Supplied material START

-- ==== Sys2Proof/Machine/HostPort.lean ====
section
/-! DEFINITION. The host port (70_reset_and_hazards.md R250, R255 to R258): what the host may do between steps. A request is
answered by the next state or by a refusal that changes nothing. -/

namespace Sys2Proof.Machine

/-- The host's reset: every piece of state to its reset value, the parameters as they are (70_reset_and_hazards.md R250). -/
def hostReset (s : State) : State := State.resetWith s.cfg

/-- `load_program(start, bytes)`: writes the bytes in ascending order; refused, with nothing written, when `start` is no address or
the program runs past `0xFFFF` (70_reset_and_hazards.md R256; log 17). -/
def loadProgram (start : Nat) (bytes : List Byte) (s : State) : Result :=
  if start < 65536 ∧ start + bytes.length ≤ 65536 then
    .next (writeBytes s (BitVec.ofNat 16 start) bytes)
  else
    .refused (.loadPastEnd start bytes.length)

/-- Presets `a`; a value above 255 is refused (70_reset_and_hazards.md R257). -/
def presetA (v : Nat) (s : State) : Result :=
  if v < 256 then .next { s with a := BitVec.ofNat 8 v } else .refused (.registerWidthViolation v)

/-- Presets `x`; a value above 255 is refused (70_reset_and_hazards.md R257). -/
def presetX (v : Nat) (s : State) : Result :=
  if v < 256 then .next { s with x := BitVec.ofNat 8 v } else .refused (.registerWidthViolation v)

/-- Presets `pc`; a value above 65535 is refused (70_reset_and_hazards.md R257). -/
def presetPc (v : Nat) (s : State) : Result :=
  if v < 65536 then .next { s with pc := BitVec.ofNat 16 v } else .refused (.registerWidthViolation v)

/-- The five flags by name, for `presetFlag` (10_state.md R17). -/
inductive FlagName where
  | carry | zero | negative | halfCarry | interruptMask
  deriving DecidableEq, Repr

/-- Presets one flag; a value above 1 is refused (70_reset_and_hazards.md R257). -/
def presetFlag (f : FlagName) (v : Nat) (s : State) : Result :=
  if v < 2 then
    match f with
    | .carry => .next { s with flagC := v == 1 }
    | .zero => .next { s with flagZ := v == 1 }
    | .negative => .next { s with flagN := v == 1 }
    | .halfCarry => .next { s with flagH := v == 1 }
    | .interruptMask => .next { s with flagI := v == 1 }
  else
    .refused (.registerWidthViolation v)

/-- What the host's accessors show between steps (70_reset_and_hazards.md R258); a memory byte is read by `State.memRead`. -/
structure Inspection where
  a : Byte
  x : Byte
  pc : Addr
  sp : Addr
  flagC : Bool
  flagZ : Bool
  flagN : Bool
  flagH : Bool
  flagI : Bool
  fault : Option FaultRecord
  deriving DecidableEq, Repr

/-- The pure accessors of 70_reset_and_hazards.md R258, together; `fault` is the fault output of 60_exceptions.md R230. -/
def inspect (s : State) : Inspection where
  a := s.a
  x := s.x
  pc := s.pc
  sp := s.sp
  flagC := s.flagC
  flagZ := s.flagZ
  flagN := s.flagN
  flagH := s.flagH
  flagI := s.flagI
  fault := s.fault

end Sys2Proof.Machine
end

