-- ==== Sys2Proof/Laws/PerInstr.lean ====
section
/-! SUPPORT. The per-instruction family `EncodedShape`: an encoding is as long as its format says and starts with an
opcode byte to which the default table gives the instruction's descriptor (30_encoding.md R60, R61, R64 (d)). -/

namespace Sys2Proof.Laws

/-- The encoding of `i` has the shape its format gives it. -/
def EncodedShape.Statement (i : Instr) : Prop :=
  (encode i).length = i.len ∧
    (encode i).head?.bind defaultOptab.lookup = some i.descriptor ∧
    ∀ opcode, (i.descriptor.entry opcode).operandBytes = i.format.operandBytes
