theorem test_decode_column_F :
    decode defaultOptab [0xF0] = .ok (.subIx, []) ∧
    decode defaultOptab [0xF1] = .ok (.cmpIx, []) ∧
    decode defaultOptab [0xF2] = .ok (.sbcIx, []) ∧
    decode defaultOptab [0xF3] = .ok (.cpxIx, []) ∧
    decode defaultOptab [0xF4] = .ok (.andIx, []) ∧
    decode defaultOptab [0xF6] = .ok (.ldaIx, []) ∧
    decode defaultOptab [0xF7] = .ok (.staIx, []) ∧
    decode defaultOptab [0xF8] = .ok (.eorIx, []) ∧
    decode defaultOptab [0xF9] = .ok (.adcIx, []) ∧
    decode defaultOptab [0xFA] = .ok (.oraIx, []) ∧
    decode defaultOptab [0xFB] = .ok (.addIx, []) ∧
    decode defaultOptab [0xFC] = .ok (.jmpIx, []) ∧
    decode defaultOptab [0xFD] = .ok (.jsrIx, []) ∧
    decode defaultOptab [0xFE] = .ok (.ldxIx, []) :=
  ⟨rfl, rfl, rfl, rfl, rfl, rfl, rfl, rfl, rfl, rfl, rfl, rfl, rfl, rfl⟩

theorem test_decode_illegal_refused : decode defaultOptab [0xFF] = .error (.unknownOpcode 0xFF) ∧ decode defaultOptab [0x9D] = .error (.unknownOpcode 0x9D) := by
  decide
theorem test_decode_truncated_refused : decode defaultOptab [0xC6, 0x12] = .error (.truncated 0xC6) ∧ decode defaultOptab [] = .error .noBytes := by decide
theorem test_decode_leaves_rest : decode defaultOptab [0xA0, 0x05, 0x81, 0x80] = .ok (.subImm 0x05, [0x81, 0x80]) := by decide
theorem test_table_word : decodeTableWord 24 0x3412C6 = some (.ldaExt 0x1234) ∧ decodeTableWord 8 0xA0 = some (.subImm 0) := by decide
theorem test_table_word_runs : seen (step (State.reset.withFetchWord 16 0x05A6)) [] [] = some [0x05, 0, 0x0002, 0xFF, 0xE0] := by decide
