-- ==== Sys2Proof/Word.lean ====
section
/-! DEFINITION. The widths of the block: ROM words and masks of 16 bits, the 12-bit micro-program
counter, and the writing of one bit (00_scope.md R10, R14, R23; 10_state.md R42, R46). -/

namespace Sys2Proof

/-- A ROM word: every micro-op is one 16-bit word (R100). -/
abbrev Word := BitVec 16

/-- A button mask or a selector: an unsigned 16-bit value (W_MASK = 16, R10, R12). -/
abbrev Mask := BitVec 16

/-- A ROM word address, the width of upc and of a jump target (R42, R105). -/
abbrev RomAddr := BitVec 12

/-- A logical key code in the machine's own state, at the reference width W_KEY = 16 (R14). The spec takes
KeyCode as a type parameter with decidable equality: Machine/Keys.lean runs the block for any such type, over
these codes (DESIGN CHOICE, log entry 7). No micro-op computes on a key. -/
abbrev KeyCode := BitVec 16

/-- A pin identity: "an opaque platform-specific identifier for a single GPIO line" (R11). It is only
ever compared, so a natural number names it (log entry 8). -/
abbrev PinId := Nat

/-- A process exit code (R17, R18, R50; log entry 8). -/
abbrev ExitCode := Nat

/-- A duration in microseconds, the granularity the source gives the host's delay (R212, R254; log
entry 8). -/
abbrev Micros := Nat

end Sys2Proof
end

Supplied material END

» **About this task**
Sift through the material above and copy each line that holds "Bool".

» **Output for this exercise**
  flagC : Bool
  flagZ : Bool
  flagN : Bool
  flagH : Bool
  flagI : Bool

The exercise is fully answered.